MediaRecSys: Personalisierte journalistische Inhalte ohne Filterblasen

Das ursprünglich als Forschungsprojekt gestartete Team entwickelt ein transparentes Empfehlungssystem für journalistische Inhalte. Das System wird Nutzerinnen und Nutzern sowie Medienhäusern Anpassungmöglichkeiten bieten. Zum Beispiel haben Redaktionen die Möglichkeit einzustellen, wie viele personalisierte Inhalte ausgespielt werden und welche News für alle relevant sind – auch außerhalb der eigenen Filterblasen. „Während Filterblasen für Empfehlungen im Bereich Musik oder Filme nicht relevant, vielleicht sogar gewünscht, sind, ist der journalistische Bereich da empfindlicher.“, so MediaRecSys. Mehr Infos zum Team MediaRecSys findest Du hier.


Robidia: Der autonom fahrende Kamera-Roboter

Den Abschluss der Pitches machte Simon Graw und stellte das Startup Robidia vor. Er hat gemeinsam mit seinem Mitgründer in den vergangenen drei Jahren einen selbstfahrenden Kameraroboter entwickelt.
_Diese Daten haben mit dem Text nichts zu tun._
-- ==== Sys2Proof/Machine/Plan.lean ====
section
/-!
DEFINITION. Loading, completing, unloading, stopping and running a plan (R296 to R300, R308, R310, R486, R491, R523, R532).
-/
namespace Sys2Proof.Machine

/-- A reader of memory from a byte address on. -/
def Dev.reader (s : Dev) (a : Nat) : Reader := fun o n => Memory.num s.mem (a + o) n

/-- The mask of a partition's dies. -/
def Dev.dieMask (s : Dev) (p : Nat) : Nat := ofBits (s.diesOf p)

/-! ### Reading an image (R296 steps 1 to 5) -/

/-- The bytes of a section of an image. -/
def Dev.sectBytes (s : Dev) (a : Nat) (x : Sect) : List Byte := Memory.bytes s.mem (a + x.lo) x.len

/-- The section of a type; an empty one where it is absent. -/
def sectOf (rd : Reader) (t : Nat) : Sect := (findSect (sections rd) t).getD ⟨t, 0, 0⟩

/-- The FORMAT section's bytes, where there is one. -/
def Dev.formatBytes (s : Dev) (a : Nat) : Option (List Byte) :=
  (findSect (sections (s.reader a)) 6).map (s.sectBytes a)

/-- The FABRIC section read under the checks of R379. -/
def Dev.fabricOf (s : Dev) (p a : Nat) : Option Fabric := parseFabric (s.sectBytes a (sectOf (s.reader a) 0xA)) (s.diesOf p)

/-- Whether the FORMAT section follows R172 and R180: the fall-back formats, the formats of sensitive layers, the region. -/
def Dev.formatOk (s : Dev) (p a : Nat) : Bool :=
  let g := formatNum (s.formatBytes a)
  s.regionOk p (g fmtBase 0) (g fmtTotal 0 % 2 ^ 28) && monitors.all (fun n =>
    decide (g fmtValid n % 2 = 0) || (if g fmtSens n % 2 = 1 then decide (5 ≤ g fmtSfmt n % 16) && decide (g fmtSfmt n % 16 ≤ 8)
      else decide (g fmtFbfmt n % 16 = 3) || decide (g fmtFbfmt n % 16 = 4)))

/-- The byte ranges an image's layouts name. -/
def imageNamed (rd : Reader) (ids records dies : Nat) (groups : Ranges) : Ranges :=
  let whole (t : Nat) : Ranges := match findSect (sections rd) t with
    | some x => [(x.lo, x.hi)]
    | none => []
  let at_ (t : Nat) (rs : Ranges) : Ranges := match findSect (sections rd) t with
    | some x => rs.map (fun r => (x.lo + r.1, x.lo + r.2))
    | none => []
  let each (t n st : Nat) (rs : Ranges) : Ranges := at_ t ((List.range n).flatMap (fun i => rs.map (fun r => (st * i + r.1, st * i + r.2))))
  [(0, 12), (16, 29), (32, 40)] ++ (List.range (rd 10 2)).flatMap (fun i => [(64 + 16 * i, 67 + 16 * i), (68 + 16 * i, 80 + 16 * i)])
    ++ each 1 dies 80 [(0, 1), (8, 76)] ++ each 2 ids 16 [(0, 2), (4, 14)] ++ at_ 3 [(0, 6), (8, 14), (16, 1040)]
    ++ whole 4 ++ whole 5 ++ whole 6 ++ whole 7 ++ at_ 8 [(0, 8)] ++ at_ 8 ((List.range records).flatMap (fun i =>
      [(16 + 16 * i, 21 + 16 * i), (22 + 16 * i, 32 + 16 * i)]))
    ++ at_ 9 [(0, 17)] ++ whole 0xA ++ groups ++ at_ 0xC [(0, 2), (4, 8)] ++ whole 0xFF

/-- The tiles of the image that records name as content. -/
def contentRanges (cores : List PlanCore) (res : List Resident) : Ranges :=
  cores.map (fun c => (c.tile * tileSize, (c.tile + c.ntiles) * tileSize)) ++ res.map (fun r => (r.tile * tileSize, (r.tile + r.count) * tileSize))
Dabei nutzt Robidia das volle Spektrum moderner KI-Algorithmen und Sensoren, um eine One-Stop Lösung für alle Aspekte der professionellen Videoproduktion (Film, TV, Werbung etc.) zu entwickeln. Ihr Anstatz: Wenn die technische Produktion von Medieninhalten kostengünstiger und effizienter ablaufen kann, dann ist mehr Zeit und Raum sich voll auf die journalistische Qualität zu konzentrieren. Mehr Infos zum Team Robidia findest Du hier.


Speeddating und Rapid Prototyping: Vernetzen und gemeinsam Neues entwickeln

Neben den spannenden Projekten, die sich auf dem Media Innovation Day vorgestellt haben, bot sich am Tag auch viel Raum und Zeit zum Austausch untereinander. Neben den Pausen gab es auch einige Runden Speeddating und eine kurze Runde Rapid Prototyping. Die Teilnehmenden wurden wild in Teams zusammengewürfelt und haben in 15 Minuten die Idee für ein gemeinsames Startup entwickelt. Das Fazit: Das geht durchaus auch in dieser kurzen Zeit!
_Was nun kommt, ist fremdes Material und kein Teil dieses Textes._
-- ==== Sys2Proof/Machine/CoreMemory.lean ====
section
/-!
DEFINITION. Loads and stores of a core's own stride (R240, R446).
-/
namespace Sys2Proof.Machine

/-- What an access to the own stride meets (R240). -/
inductive Reach where
  | full | discard | fault
  deriving DecidableEq, Repr

/-- The access rule of R240 for the bytes [off, off + n). -/
def ownReach (store : Bool) (off n : Nat) : Reach :=
  let e := off + n
  if e ≤ 0xFF000 then .full
  else if 0xFF000 ≤ off ∧ e ≤ 0xFF7F8 then (if store then .fault else .full)
  else if 0x100000 ≤ off ∧ e ≤ 0x11A000 then .full
  else if 0x11A000 ≤ off ∧ e ≤ 0x120000 then (if store then .discard else .full)
  else .fault

/-- The address sA + IMM32 of a load or store. -/
def Core.ea (x : Core) (i : Nat) : Nat := (x.s (fA i) + simm i) % 2 ^ 64

/-- The use of a payload tile at its first load since the step start or its last write (R446). -/
def Dev.loadUse (s : Dev) (c off : Nat) : Dev :=
  let x := s.core c
  let t := off / tileSize
  if payloadEnd ≤ off ∨ x.usedTiles.contains t then s
  else
    (s.setCore c { x with usedTiles := x.usedTiles ++ [t] }).useTile (s.corePart c) (coreDie c) (some c) (x.pc.toNat % 2 ^ 20) (strideAddr c off)

/-- A load of `n` bytes at the effective address, and what it does with them. -/
def Dev.loadAct (s : Dev) (c i n : Nat) (put : Core → List Byte → Core) : Act :=
  let off := (s.core c).ea i
  if off % n ≠ 0 ∨ ownReach false off n = .fault then .stop Ev.CORE_ADDR (strideAddr c off)
  else
    let bs := Memory.bytes s.mem (strideAddr c off) n
    let t := s.loadUse c off
    .done (t.setCore c (put (t.core c) bs))

/-- A store of bytes at the effective address. -/
def Dev.storeAct (s : Dev) (c i : Nat) (bs : List Byte) : Act :=
  let off := (s.core c).ea i
  let n := bs.length
  if off % n ≠ 0 then .stop Ev.CORE_ADDR (strideAddr c off)
  else
    match ownReach true off n with
    | .fault => .stop Ev.CORE_ADDR (strideAddr c off)
    | .discard => .done s
    | .full => .done (s.write (strideAddr c off) bs)

/-- LDS (R240). -/
def Dev.iLds (s : Dev) (c : Nat) (w : BitVec 56) : Dev :=
  let i := insn 0x40 w
  s.issueL c i .s .s false true (fun _ => s.loadAct c i 8 (fun x bs => x.setS (fD i) (leNat bs)))

/-- STS (R240). -/
def Dev.iSts (s : Dev) (c : Nat) (w : BitVec 56) : Dev :=
  let i := insn 0x41 w
  s.issueL c i .s .s false true (fun _ => s.storeAct c i (leBytes 8 ((s.core c).s (fD i))))

/-- VLD (R240). -/
def Dev.iVld (s : Dev) (c : Nat) (w : BitVec 56) : Dev :=
  let i := insn 0x42 w
  s.issueL c i .v .s false true (fun _ => s.loadAct c i 128 (fun x bs => x.setV (fD i) 0xFFFFFFFF ((chunks 4 32 bs).map leNat)))

/-- VST (R240). -/
def Dev.iVst (s : Dev) (c : Nat) (w : BitVec 56) : Dev :=
  let i := insn 0x43 w
  s.issueL c i .v .s false true (fun _ => s.storeAct c i (((s.core c).v (fD i)).flatMap (leBytes 4)))

end Sys2Proof.Machine
end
Viele weitere Fotos dieser Veranstaltung sowie Kontakte zu Speakern und Teilnehmenden findest Du in unserer Slack.Community-für Medienschaffende in NRW


Stadtrevue Plus: Ein Online-Mitgliedschaftsmodell für ein Stadtmagazin

Der Journalist Christian Werthschulte stellte im Inverview mit Stanley Vitte vom Journalismus Lab das Online-Mitgliedschaftsmodell Stadtrevue Plus vor. Im Rahmen eines neuen Online-Konzepts arbeitet das Kölner Stadtmagazin gerade an der Umsetzung eines Paid Content Models, um Online und Offline besser miteinander zu verknüpfen und ein zusätzliches Erlösmodell zu etablieren. Das Projekt konnten wir im Rahmen unserer Produktförderung unterstützten.


Whitepaper: Was brauchen regionale Medienhäuser um einfach mit eigenen Podcasts starten zu können?
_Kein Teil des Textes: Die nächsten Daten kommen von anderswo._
/-- A controller that was reset comes up again, with the image in flash. One that does not verify, or speaks another protocol than the
lead's, does not join. In bring-up its die goes on from REMAP. -/
def Dev.rejoin (s : Dev) (f : Flash) (d : Nat) : Dev :=
  if !s.ctl.rejoin.contains d then s
  else
    let s := { s with ctl := { s.ctl with rejoin := s.ctl.rejoin.erase d } }
    let fits := match f.fw, s.sec.running with
      | some r, some run => r.accepted f && r.compat == run.compat
      | _, _ => false
    if !fits then s.wantFence d
    else
      let s := s.setRole d rlFollower
      let s := if s.hasLead && s.nextDie.isNone then s.makeNext d else s
      if s.booting && decide (s.dieStage d < stReady) then s.restartDie d else s

/-- CONTROLLER_REJOIN (R501). -/
def execControllerRejoin (die : DieId) (s : State) : Host.Outcome State Fault Refusal :=
  okFlash s (Dev.lead (s.dev.rejoin s.flash die, s.flash))

/-- CONTROLLER_REJOIN_TIMEOUT (R501). -/
def execControllerRejoinTimeout (die : DieId) (s : State) : Host.Outcome State Fault Refusal :=
  if s.dev.ctl.rejoin.contains die.val then
    okFlash s (Dev.lead (({ s.dev with ctl := { s.dev.ctl with rejoin := s.dev.ctl.rejoin.erase die.val } } : Dev).wantFence die, s.flash))
  else ok s s.dev

/-- DIE_HW_FAULT (R501). -/
def execDieHwFault (die : DieId) (s : State) : Host.Outcome State Fault Refusal :=
  if s.dev.alive then okFlash s (Dev.lead (s.dev.wantFence die, s.flash)) else ok s s.dev

/-! ### The journal (R496) -/

/-- A record with NEXT's acknowledgement, as open or as closed. -/
def JRec.mirrored (r : JRec) (closed : Bool) : JRec :=
  if closed then (if r.isOpen then r else { r with closedAck := true }) else { r with openAck := true }

/-- NEXT acknowledges a record, as open or as closed, on both paths; a second copy changes nothing (R493, R496). -/
def Dev.mirrorAck (s : Dev) (seq : Nat) (closed : Bool) : Dev :=
  let js := s.ctl.journal.map (fun r => if r.seq ≠ seq then r else r.mirrored closed)
  if js = s.ctl.journal then s
  else
    let s := match s.nextDie with
      | some n => s.ctlSend n s.leadDie (.ack seq closed)
      | none => s
    { s with ctl := { s.ctl with journal := js } }

/-- JOURNAL_MIRROR_ACK (R496): the lead carries out what it recorded where R17 allows. -/
def execJournalMirrorAck (seq : Word) (closed : Bool) (s : State) : Host.Outcome State Fault Refusal :=
  if s.dev.hasLead then okFlash s (Dev.lead (s.dev.mirrorAck seq.toNat closed, s.flash)) else ok s s.dev

/-- No acknowledgement after three sends: NEXT has failed, and another takes its place or the lead acts alone (R496). -/
def Dev.ackTimeout (s : Dev) : Dev :=
  if !s.hasLead || s.ctl.journal.all JRec.acked then s
  else
    let s := match s.nextDie with
      | some n => s.resetController n
      | none => s
    s.appointNext

/-- JOURNAL_ACK_TIMEOUT (R496). -/
def execJournalAckTimeout (s : State) : Host.Outcome State Fault Refusal := okFlash s (Dev.lead (s.dev.ackTimeout, s.flash))

/-! ### Bridges (R23, R24) -/

/-- A bridge is declared down. -/
def Dev.bridgeDown (s : Dev) (j : Nat) : Dev :=
  let s := (s.raiseDev Ev.BRIDGE_DOWN).setFld Fld.CTL_BRG_UP j 0
  let s := { s with ctl := { s.ctl with bridgesDown := s.ctl.bridgesDown ++ [j] } }
  let p := s.partOf (bridgeDies j).1
  if s.partOf (bridgeDies j).2 ≠ p then s
  else
    let s := s.unclean p Ev.BRIDGE_DOWN
    if s.planState p = 3 ∧ !(s.part p).stepping then s.toLoaded p else s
Wolfgang Schmitz-Vianden stellte gemeinsam mit Anna Katharina Küsters das gemeinsame Podcast-Pilotprojekt der Aachener Zeitung und Voice Production vor. In einer intensiven Workshop-Woche wurde ein Grundkonzept für ein Nachrichten-Podcast des Aachener Zeitungsverlags erarbeitet und die technischen sowie redaktionelle Anforderungen festgelegt. Das Projekt und die Erstellung eines Whitepapers zum Thema Podcast-Erstellung für regionale Zeitungsverlage konnten wir im Rahmen unserer Produktförderung unterstützten.